Here's an updated proposal (see also
<http://trac.tools.ietf.org/wg/httpbis/trac/attachment/ticket/259/i259.diff>):
-- snip --Appendix D. Parsing
This document does not require any specific handling of invalid
header field values. With this in mind, the text below describes a
simple strategy for parsing the header field and detecting problems
in general, or in specific parameters.
D.1. Combine Multiple Instances of Content-Disposition
If the HTTP message contains multiple instances of the Content-
Disposition header field, combine all field values into a single one
as specified in Section 4.2 of [RFC2616].
D.2. Parsing for Disposition Type and Parameters
Using the simplified grammar below:
field-value = disp-type *( ";" param )
disp-type = token
param = token "=" value
...parse the field value into a disp-type (disposition type) and a
sequence of parameters (pairs of name (token) and value). Lower-case
all disposition types and parameter names.
If the field value does not conform to the grammar (such as when not
exactly one disposition type is specified), ignore the whole header
field.
D.3. Checking Cardinality Constraints
If the parameter sequence contains multiple instances of the same
parameter name, ignore the whole header field.
D.4. Post-Process Parameter Values
For each parameter, post-process the associated value part according
to the grammar:
o According to Section 3.2.1 of [RFC5987] for parameters using the
RFC 5987 syntax (such as "filename*"). If this fails, just ignore
this parameter.
o According to the grammar for quoted-string (Section 2.2 of
[RFC2616]) for values starting with a double quote character (").
o Verbatim otherwise.
Note that this step starts with an octet sequence obtained from the
HTTP message, and results in a sequence of Unicode characters.
D.5. Extracting the Disposition Type
The parsing step (Appendix D.2) has returned the disposition type (to
be matched case-insensitively), which can be "attachment", "inline",
or an extension type. If the type is unknown, treat it like
"attachment" (see Section 3.2).
D.6. Determining the File Name
The parsing and post-processing steps resulted in a set of parameters
(name/value pairs). The suggested file name is the value of the
"filename*" parameter (when present), otherwise the value of the
"filename" parameter.
If neither is given, the UA can determine a name based on the
associated URI; for instance based on the last path segment.
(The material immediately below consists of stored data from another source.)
/-! ### setVoices -/

@[simp] theorem setVoices_v (a : Vector Voice 4) : (s.setVoices a).v = s.v := rfl
@[simp] theorem setVoices_i (a : Vector Voice 4) : (s.setVoices a).i = s.i := rfl
@[simp] theorem setVoices_pc (a : Vector Voice 4) : (s.setVoices a).pc = s.pc := rfl
@[simp] theorem setVoices_stack (a : Vector Voice 4) : (s.setVoices a).stack = s.stack := rfl
@[simp] theorem setVoices_mem (a : Vector Voice 4) : (s.setVoices a).mem = s.mem := rfl
@[simp] theorem setVoices_dt (a : Vector Voice 4) : (s.setVoices a).dt = s.dt := rfl
@[simp] theorem setVoices_st (a : Vector Voice 4) : (s.setVoices a).st = s.st := rfl
@[simp] theorem setVoices_run (a : Vector Voice 4) : (s.setVoices a).run = s.run := rfl
@[simp] theorem setVoices_hires (a : Vector Voice 4) : (s.setVoices a).hires = s.hires := rfl
@[simp] theorem setVoices_planeMask (a : Vector Voice 4) : (s.setVoices a).planeMask = s.planeMask := rfl
@[simp] theorem setVoices_drawMode (a : Vector Voice 4) : (s.setVoices a).drawMode = s.drawMode := rfl
@[simp] theorem setVoices_planes (a : Vector Voice 4) : (s.setVoices a).planes = s.planes := rfl
@[simp] theorem setVoices_pal (a : Vector Voice 4) : (s.setVoices a).pal = s.pal := rfl
@[simp] theorem setVoices_flags (a : Vector Voice 4) : (s.setVoices a).flags = s.flags := rfl
@[simp] theorem setVoices_sel (a : Vector Voice 4) : (s.setVoices a).sel = s.sel := rfl
@[simp] theorem setVoices_voices (a : Vector Voice 4) : (s.setVoices a).voices = a := rfl
@[simp] theorem setVoices_queue (a : Vector Voice 4) : (s.setVoices a).queue = s.queue := rfl
@[simp] theorem setVoices_cfg (a : Vector Voice 4) : (s.setVoices a).cfg = s.cfg := rfl
@[simp] theorem setVoices_env (a : Vector Voice 4) : (s.setVoices a).env = s.env := rfl
@[simp] theorem setVoices_memSize (a : Vector Voice 4) : (s.setVoices a).memSize = s.memSize := rfl
@[simp] theorem setVoices_reg (a : Vector Voice 4) (z : Reg) : (s.setVoices a).reg z = s.reg z := rfl
@[simp] theorem setVoices_readByte (a : Vector Voice 4) (k : Nat) : (s.setVoices a).readByte k = s.readByte k := rfl
@[simp] theorem setVoices_readWord (a : Vector Voice 4) (k : Nat) : (s.setVoices a).readWord k = s.readWord k := rfl
@[simp] theorem setVoices_readBytes (a : Vector Voice 4) (k n : Nat) : (s.setVoices a).readBytes k n = s.readBytes k n := rfl
@[simp] theorem setVoices_width (a : Vector Voice 4) : (s.setVoices a).width = s.width := rfl
@[simp] theorem setVoices_height (a : Vector Voice 4) : (s.setVoices a).height = s.height := rfl
@[simp] theorem setVoices_chanMask (a : Vector Voice 4) (z : Reg) : (s.setVoices a).chanMask z = s.chanMask z := rfl
@[simp] theorem setVoices_digit (a : Vector Voice 4) (z : Reg) : (s.setVoices a).digit z = s.digit z := rfl
@[simp] theorem setVoices_dataAddr (a : Vector Voice 4) (k : Nat) : (s.setVoices a).dataAddr k = s.dataAddr k := rfl
@[simp] theorem setVoices_selected (a : Vector Voice 4) : (s.setVoices a).selected = s.selected := rfl
@[simp] theorem setVoices_spriteBytes (a : Vector Voice 4) (n4 : BitVec 4) : (s.setVoices a).spriteBytes n4 = s.spriteBytes n4 := rfl
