/-- Arm by arm: a store writes memory, a call or a return the stack, every other instruction neither, and none the
configuration. -/
theorem exec_storageFrame (i : Instr) (s : State) : NextStorageFrame (storesMemory i) (writesStack i) s (exec i s) := by
  cases i with
  | ldB x => exact nextStorageFrame_next ((writeBytes_storageFrame s _ _).withRange _ _)
  | storeRegs x =>
    exact nextStorageFrame_next (((writeBytes_storageFrame s _ _).trans (advanceI_storageFrame _ _)).withRange _ _)
  | save x y => exact nextStorageFrame_next ((writeBytes_storageFrame s _ _).withRange _ _)
  | call nnn => exact execCall_storageFrame nnn s
  | ret => exact execRet_storageFrame s
  | loadRegs x =>
    exact nextStorageFrame_next (((loadFrom_storageFrame s _ _).trans (advanceI_storageFrame _ _)).withRange _ _)
  | load x y => exact nextStorageFrame_next ((loadFrom_storageFrame s _ _).withRange _ _)
  | drw | pal =>
    refine nextStorageFrame_next (StorageFrame.withRange ?_ _ _)
    exact .of_eq rfl rfl rfl
  | plane n => exact execPlane_storageFrame n s
  | audio m => exact execAudio_storageFrame m s
  | seImm | sneImm | seReg | sneReg => exact nextStorageFrame_next (skipIf_storageFrame s _)
  | skp | sknp => exact nextStorageFrame_next ((skipIf_storageFrame _ _).after rfl rfl rfl)
  | or | and | xor => exact nextStorageFrame_next (setLogic_storageFrame s _ _)
  | ldStVx | pitch | vol | chan => exact nextStorageFrame_next ((updateVoice_storageFrame _ _).after rfl rfl rfl)
  | flagsOut x => exact nextStorageFrame_next ((saveFlags_storageFrame s _).trans (.of_eq rfl rfl rfl))
  | flagsIn x => exact nextStorageFrame_next ((restoreFlags_storageFrame _ _).after rfl rfl rfl)
  | scd | scu | cls | inv | scr | scl | low | high | dmor | dmand | dmxor | jp | jpOff | exit | ldVxK | ldImm | addImm | ldReg
  | ldVxDt | rnd | addReg | sub | shr | subn | mul | div | shl | divn | ldI | ldl | addI | ldF | ldHf | ldDtVx | voice =>
    exact nextStorageFrame_next (.of_eq rfl rfl rfl)

/-! ## The obligation -/

/-- Settles O56: `exec_storageFrame`; equal memory contents under an equal configuration read the same. -/
theorem writersOfMemoryStackAndConfiguration : Obligations.WritersOfMemoryStackAndConfiguration := fun i s t h => by
  obtain ⟨hc, hm, hs⟩ := exec_storageFrame i s t h
  exact ⟨hc, fun hb hr hv => sameMemory_of (hm (storesMemory_eq_false hb hr hv)) hc,
    fun hl he => hs (writesStack_eq_false hl he)⟩

end Sys2Proof.Machine

/-! PROOFS. Decoding and encoding agree both ways, and the words that decode are exactly those 30_encoding.md R89 does not list;
what a `Tick` does with the instruction it reads (R80). `decodeWord_spec` says once what the decoder answers to each word. -/

namespace Sys2Proof

variable {e : Encodings} {w : Word} {i : Instr} {p q : Prop} {why : IllegalWord} {o x y n : BitVec 4}

/-! ## A word is composed of the fields the decoder reads (R82, R83) -/

theorem wordNNN_of_fields (ho : (fieldO w).toNat = o.toNat) : wordNNN o (fieldNNN w) = w := by
  rw [← BitVec.eq_of_toNat_eq ho, wordNNN_fields]

theorem wordReg_of_fields {nn : Byte} (ho : (fieldO w).toNat = o.toNat) (hn : (fieldNN w).toNat = nn.toNat) :
    wordReg o (regX w) nn = w := by
  rw [← BitVec.eq_of_toNat_eq ho, ← BitVec.eq_of_toNat_eq hn, wordReg, regX, nibbleOfReg_regOfNibble, wordXNN_fields]

theorem wordRegs_of_fields (ho : (fieldO w).toNat = o.toNat) (hn : (fieldN w).toNat = n.toNat) :
    wordRegs o (regX w) (regY w) n = w := by
  rw [← BitVec.eq_of_toNat_eq ho, ← BitVec.eq_of_toNat_eq hn, wordRegs, regX, regY, nibbleOfReg_regOfNibble,
    nibbleOfReg_regOfNibble, wordXYN_fields]

theorem wordXYN_of_fields (ho : (fieldO w).toNat = o.toNat) (hx : fieldX w = x) (hy : fieldY w = y) :
    wordXYN o x y (fieldN w) = w := by
  rw [← BitVec.eq_of_toNat_eq ho, ← hx, ← hy, wordXYN_fields]

theorem wordXNN_of_fields (ho : (fieldO w).toNat = o.toNat) (hx : fieldX w = x) : wordXNN o x (fieldNN w) = w := by
  rw [← BitVec.eq_of_toNat_eq ho, ← hx, wordXNN_fields]

@[simp] theorem fieldO_wordReg (o : BitVec 4) (x : Reg) (nn : Byte) : fieldO (wordReg o x nn) = o := fieldO_wordXNN _ _ _
@[simp] theorem fieldNN_wordReg (o : BitVec 4) (x : Reg) (nn : Byte) : fieldNN (wordReg o x nn) = nn := fieldNN_wordXNN _ _ _
@[simp] theorem regX_wordReg (o : BitVec 4) (x : Reg) (nn : Byte) : regX (wordReg o x nn) = x := by
  rw [regX, wordReg, fieldX_wordXNN, regOfNibble_nibbleOfReg]

@[simp] theorem fieldO_wordRegs (o : BitVec 4) (x y : Reg) (n : BitVec 4) : fieldO (wordRegs o x y n) = o :=
  fieldO_wordXYN _ _ _ _
@[simp] theorem fieldN_wordRegs (o : BitVec 4) (x y : Reg) (n : BitVec 4) : fieldN (wordRegs o x y n) = n :=
  fieldN_wordXYN _ _ _ _
@[simp] theorem regX_wordRegs (o : BitVec 4) (x y : Reg) (n : BitVec 4) : regX (wordRegs o x y n) = x := by
  rw [regX, wordRegs, fieldX_wordXYN, regOfNibble_nibbleOfReg]
@[simp] theorem regY_wordRegs (o : BitVec 4) (x y : Reg) (n : BitVec 4) : regY (wordRegs o x y n) = y := by
  rw [regY, wordRegs, fieldY_wordXYN, regOfNibble_nibbleOfReg]

/-! ## What decoding one word answers (R85 to R89) -/

/-- An answer of the decoder to `w`: the refusal `why` if `p` holds of the word, and otherwise a well-formed instruction whose
encoding is that one word. -/
inductive DecodesUnless (p : Prop) (why : IllegalWord) (e : Encodings) (w : Word) : Except IllegalWord Instr → Prop where
  | refused (hp : p) : DecodesUnless p why e w (.error why)
  | decoded {i : Instr} (hp : ¬p) (hwf : i.wf = true) (henc : encode e i = [w]) : DecodesUnless p why e w (.ok i)

namespace DecodesUnless

variable {d : Except IllegalWord Instr}

theorem congr {why' : IllegalWord} (h : DecodesUnless q why' e w d) (hp : p ↔ q) (hw : why = why') :
    DecodesUnless p why e w d := by
  rwa [propext hp, hw]

/-- The two directions of "the illegal words, exactly" (R89). -/
theorem exactly (h : DecodesUnless p why e w d) : (p → d = .error why) ∧ (¬p → ∃ i, d = .ok i) := by
  cases h with
  | refused hp => exact ⟨fun _ => rfl, fun hn => absurd hp hn⟩
  | @decoded i hp => exact ⟨fun h => absurd h hp, fun _ => ⟨i, rfl⟩⟩

/-- A word of format `NNN`. -/
theorem of_nnn (henc : encode e i = [wordNNN o (fieldNNN w)]) (hwf : i.wf = true) (ho : (fieldO w).toNat = o.toNat)
    (hp : ¬p) : DecodesUnless p why e w (.ok i) :=
  .decoded hp hwf (by rw [henc, wordNNN_of_fields ho])

/-- A word with one register and a low byte. -/
theorem of_reg {nn : Byte} (henc : encode e i = [wordReg o (regX w) nn]) (hwf : i.wf = true) (ho : (fieldO w).toNat = o.toNat)
    (hn : (fieldNN w).toNat = nn.toNat) (hp : ¬p) : DecodesUnless p why e w (.ok i) :=
  .decoded hp hwf (by rw [henc, wordReg_of_fields ho hn])

/-- A word with two registers and a low nibble. -/
theorem of_regs (henc : encode e i = [wordRegs o (regX w) (regY w) n]) (hwf : i.wf = true) (ho : (fieldO w).toNat = o.toNat)
    (hn : (fieldN w).toNat = n.toNat) (hp : ¬p) : DecodesUnless p why e w (.ok i) :=
  .decoded hp hwf (by rw [henc, wordRegs_of_fields ho hn])

end DecodesUnless

/-! ### One group after the other -/

/-- The scroll words of R86 by their number: `x` is 0 and `y` the scroll's nibble. -/
theorem group0_div_eq_iff (ho : (fieldO w).toNat = 0x0) (k : BitVec 4) :
    w.toNat / 16 = k.toNat ↔ fieldX w = 0 ∧ fieldY w = k := by
  obtain ⟨hO, hX, hY, -, -, -⟩ := field_toNat w
  simp only [BitVec.toNat_eq, BitVec.ofNat_eq_ofNat, BitVec.toNat_zero]
  omega

/-- The group-0 words without an operand by their number: `x` is 0 and `nn` the word's low byte. -/
theorem group0_mem_iff (ho : (fieldO w).toNat = 0x0) (ks : List Byte) :
    w.toNat ∈ ks.map BitVec.toNat ↔ fieldX w = 0 ∧ fieldNN w ∈ ks := by
  have hk (k : Byte) : k.toNat = w.toNat ↔ fieldX w = 0 ∧ k = fieldNN w := by
    obtain ⟨hO, hX, -, -, hNN, -⟩ := field_toNat w
    simp only [BitVec.toNat_eq, BitVec.ofNat_eq_ofNat, BitVec.toNat_zero]
    omega
  rw [List.mem_map]
  constructor
  · rintro ⟨k, hm, h⟩
    obtain ⟨hx, rfl⟩ := (hk k).1 h
    exact ⟨hx, hm⟩
  · exact fun ⟨hx, hm⟩ => ⟨_, hm, (hk _).2 ⟨hx, rfl⟩⟩

theorem decodeMachine_spec (e : Encodings) (ho : (fieldO w).toNat = 0x0) :
    DecodesUnless (w.toNat / 16 ∉ [e.scrollDown.toNat, e.scrollUp.toNat] ∧ w.toNat ∉ e.machineKeys.map BitVec.toNat)
      (.unknownMachineCode w) e w (decodeMachine e w) := by
  simp only [List.mem_cons, List.not_mem_nil, or_false, group0_div_eq_iff ho, group0_mem_iff ho]
  unfold decodeMachine
  split
  · exact .refused (by tauto)
  next hx =>
  rw [not_not] at hx
  split
  · next hd => exact .decoded (by tauto) rfl (by rw [encode, wordXYN_of_fields ho hx hd])
  split
  · next hu => exact .decoded (by tauto) rfl (by rw [encode, wordXYN_of_fields ho hx hu])
  split
  · next hl =>
    obtain ⟨hwf, henc⟩ := machineTable_rows e _ (mem_of_lookup hl)
    have hm : fieldNN w ∈ e.machineKeys := machineTable_keys e ▸ List.mem_map_of_mem (mem_of_lookup hl)
    exact .decoded (by tauto) hwf (by rw [henc, wordMachine, wordXNN_of_fields ho hx])
  · next hl =>
    rw [lookup_eq_none_iff, machineTable_keys] at hl
    exact .refused (by tauto)

theorem decodeGroup5_spec (e : Encodings) (ho : (fieldO w).toNat = 0x5) :
    DecodesUnless ((fieldN w).toNat ∉ [0, 2, 3]) (.unknownOpcode w) e w (decodeGroup5 w) := by
  unfold decodeGroup5
  split
  case h_4 h0 h2 h3 => exact .refused (by simpa using ⟨h0, h2, h3⟩)
  all_goals next hn => exact .of_regs rfl rfl ho hn (by simp [hn])

theorem decodeGroup8_spec (e : Encodings) (ho : (fieldO w).toNat = 0x8) :
    DecodesUnless ((fieldN w).toNat ∈ [0x8, 0x9, 0xA, 0xB]) (.unknownOpcode w) e w (decodeGroup8 w) := by
  unfold decodeGroup8
  split
  case h_13 =>
    have := (fieldN w).isLt
    simp only [imp_false] at *
    refine .refused ?_
    simp only [List.mem_cons, List.not_mem_nil, or_false]
    omega
  all_goals next hn => exact .of_regs rfl rfl ho hn (by simp [hn])

theorem decodeGroup9_spec (e : Encodings) (ho : (fieldO w).toNat = 0x9) :
    DecodesUnless ((fieldN w).toNat ≠ 0) (.unknownOpcode w) e w (decodeGroup9 w) := by
  unfold decodeGroup9
  split
  · next hn => exact .of_regs rfl rfl ho hn (fun h => h hn)
  · next hn => exact .refused hn

theorem decodeKeys_spec (e : Encodings) (ho : (fieldO w).toNat = 0xE) :
    DecodesUnless ((fieldNN w).toNat ∉ [0x9E, 0xA1]) (.unknownOpcode w) e w (decodeKeys w) := by
  unfold decodeKeys
  split
  case h_3 h9E hA1 => exact .refused (by simpa using ⟨h9E, hA1⟩)
  all_goals next hn => exact .of_reg rfl rfl ho hn (by simp [hn])

/-- The extended group has no instruction for `w`: no row has its sub-opcode, or the row has none for its `x`. -/
def NoExtendedRow (e : Encodings) (w : Word) : Prop := ((e.extendedTable (fieldX w)).lookup (fieldNN w)).join = none

theorem decodeExtended_spec (e : Encodings) (ho : (fieldO w).toNat = 0xF) :
    DecodesUnless (NoExtendedRow e w) (.unknownOpcode w) e w (decodeExtended e w) := by
  unfold decodeExtended
  split
  · next i hi =>
    obtain ⟨hwf, henc⟩ := extendedTable_rows e (fieldX w) _ (mem_of_lookup hi) i rfl
    exact .decoded (by simp [NoExtendedRow, hi]) hwf (by rw [henc, wordXNN_of_fields ho rfl])
  · next hi => exact .refused (by simp [NoExtendedRow, hi])
  · next hi => exact .refused (by simp [NoExtendedRow, hi])

/-! ### Every word -/

/-- R89's list, `extended` its clauses on the extended group. -/
def Illegal (w : Word) (scrolls machine : List Nat) (extended : Prop) : Prop :=
  ((fieldO w).toNat = 0 ∧ w.toNat / 16 ∉ scrolls ∧ w.toNat ∉ machine) ∨ ((fieldO w).toNat = 5 ∧ (fieldN w).toNat ∉ [0, 2, 3]) ∨
    ((fieldO w).toNat = 8 ∧ (fieldN w).toNat ∈ [0x8, 0x9, 0xA, 0xB]) ∨ ((fieldO w).toNat = 9 ∧ (fieldN w).toNat ≠ 0) ∨
    ((fieldO w).toNat = 0xE ∧ (fieldNN w).toNat ∉ [0x9E, 0xA1]) ∨ extended

/-- The reason R89 gives an illegal word. -/
def illegalReason (w : Word) : IllegalWord := if (fieldO w).toNat = 0 then .unknownMachineCode w else .unknownOpcode w

theorem illegal_congr {scrolls machine : List Nat} (h : p ↔ q) :
    Illegal w scrolls machine p ↔ Illegal w scrolls machine q := by
  rw [Illegal, Illegal, h]

/-- For any choice of the parameters, group by group (R85): a word of R89's list is refused, every other one is the encoding of what
it decodes to. -/
theorem decodeWord_spec (e : Encodings) (w : Word) :
    DecodesUnless (Illegal w [e.scrollDown.toNat, e.scrollUp.toNat] (e.machineKeys.map BitVec.toNat)
      ((fieldO w).toNat = 0xF ∧ NoExtendedRow e w)) (illegalReason w) e w (decodeWord e w) := by
  unfold decodeWord
  split
  case h_1 ho => exact (decodeMachine_spec e ho).congr (by simp [Illegal, ho]) (by simp [illegalReason, ho])
  case h_2 ho | h_3 ho | h_11 ho | h_12 ho => exact .of_nnn rfl rfl ho (by simp [Illegal, ho])
  case h_4 ho | h_5 ho | h_7 ho | h_8 ho | h_13 ho => exact .of_reg rfl rfl ho rfl (by simp [Illegal, ho])
  case h_6 ho => exact (decodeGroup5_spec e ho).congr (by simp [Illegal, ho]) (by simp [illegalReason, ho])
  case h_9 ho => exact (decodeGroup8_spec e ho).congr (by simp [Illegal, ho]) (by simp [illegalReason, ho])
  case h_10 ho => exact (decodeGroup9_spec e ho).congr (by simp [Illegal, ho]) (by simp [illegalReason, ho])
  case h_14 ho => exact .of_regs rfl rfl ho rfl (by simp [Illegal, ho])
  case h_15 ho => exact (decodeKeys_spec e ho).congr (by simp [Illegal, ho]) (by simp [illegalReason, ho])
  case h_16 =>
    have ho : (fieldO w).toNat = 0xF := by
      have := (fieldO w).isLt
      simp only [imp_false] at *
      omega
    exact (decodeExtended_spec e ho).congr (by simp [Illegal, ho]) (by simp [illegalReason, ho])

/-! ### The clauses of R89 on the extended group -/

/-- The sub-opcodes of the extended group under which `x` is a register. -/
def Encodings.registerKeys (e : Encodings) : List Byte :=
  [0x0A, e.getDt, e.setDt, e.setSt, e.addI, e.font, e.bigFont, e.bcd, e.pitch, e.volume, e.voice, e.chan, e.palette, e.store,
    e.load, e.flagsOut, e.flagsIn]

theorem mem_extendedKeys (e : Encodings) (k : Byte) :
    k ∈ e.extendedKeys ↔ k = e.plane ∨ k = e.pattern ∨ k ∈ e.registerKeys := by
  simp only [Encodings.extendedKeys, Encodings.registerKeys, List.mem_cons, or_left_comm]

/-- The rows that have no instruction for an `x` are FN01 and FM02 at their illegal operands (D11, D25). -/
theorem extendedTable_row_none (e : Encodings) (x : BitVec 4) :
    ∀ p ∈ e.extendedTable x, p.2 = none → p.1 = e.plane ∧ x = 0 ∨ p.1 = e.pattern ∧ ¬x ≤ 3 := by
  simp +contextual [Encodings.extendedTable]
Otherwise, the UA ought to post-process the suggested filename
according following Section 3.3. [[anchor10: We could say here that
UAs may reject filenames for security reasons, such as those with a
path separator character.]]
-- snip --
I'm still nervous going even so far; imagining how much additional text
we'd need in Part 1..7 to do this for all headers.
Best regards, Julian
Received on Friday, 10 December 2010 10:00:02 UTC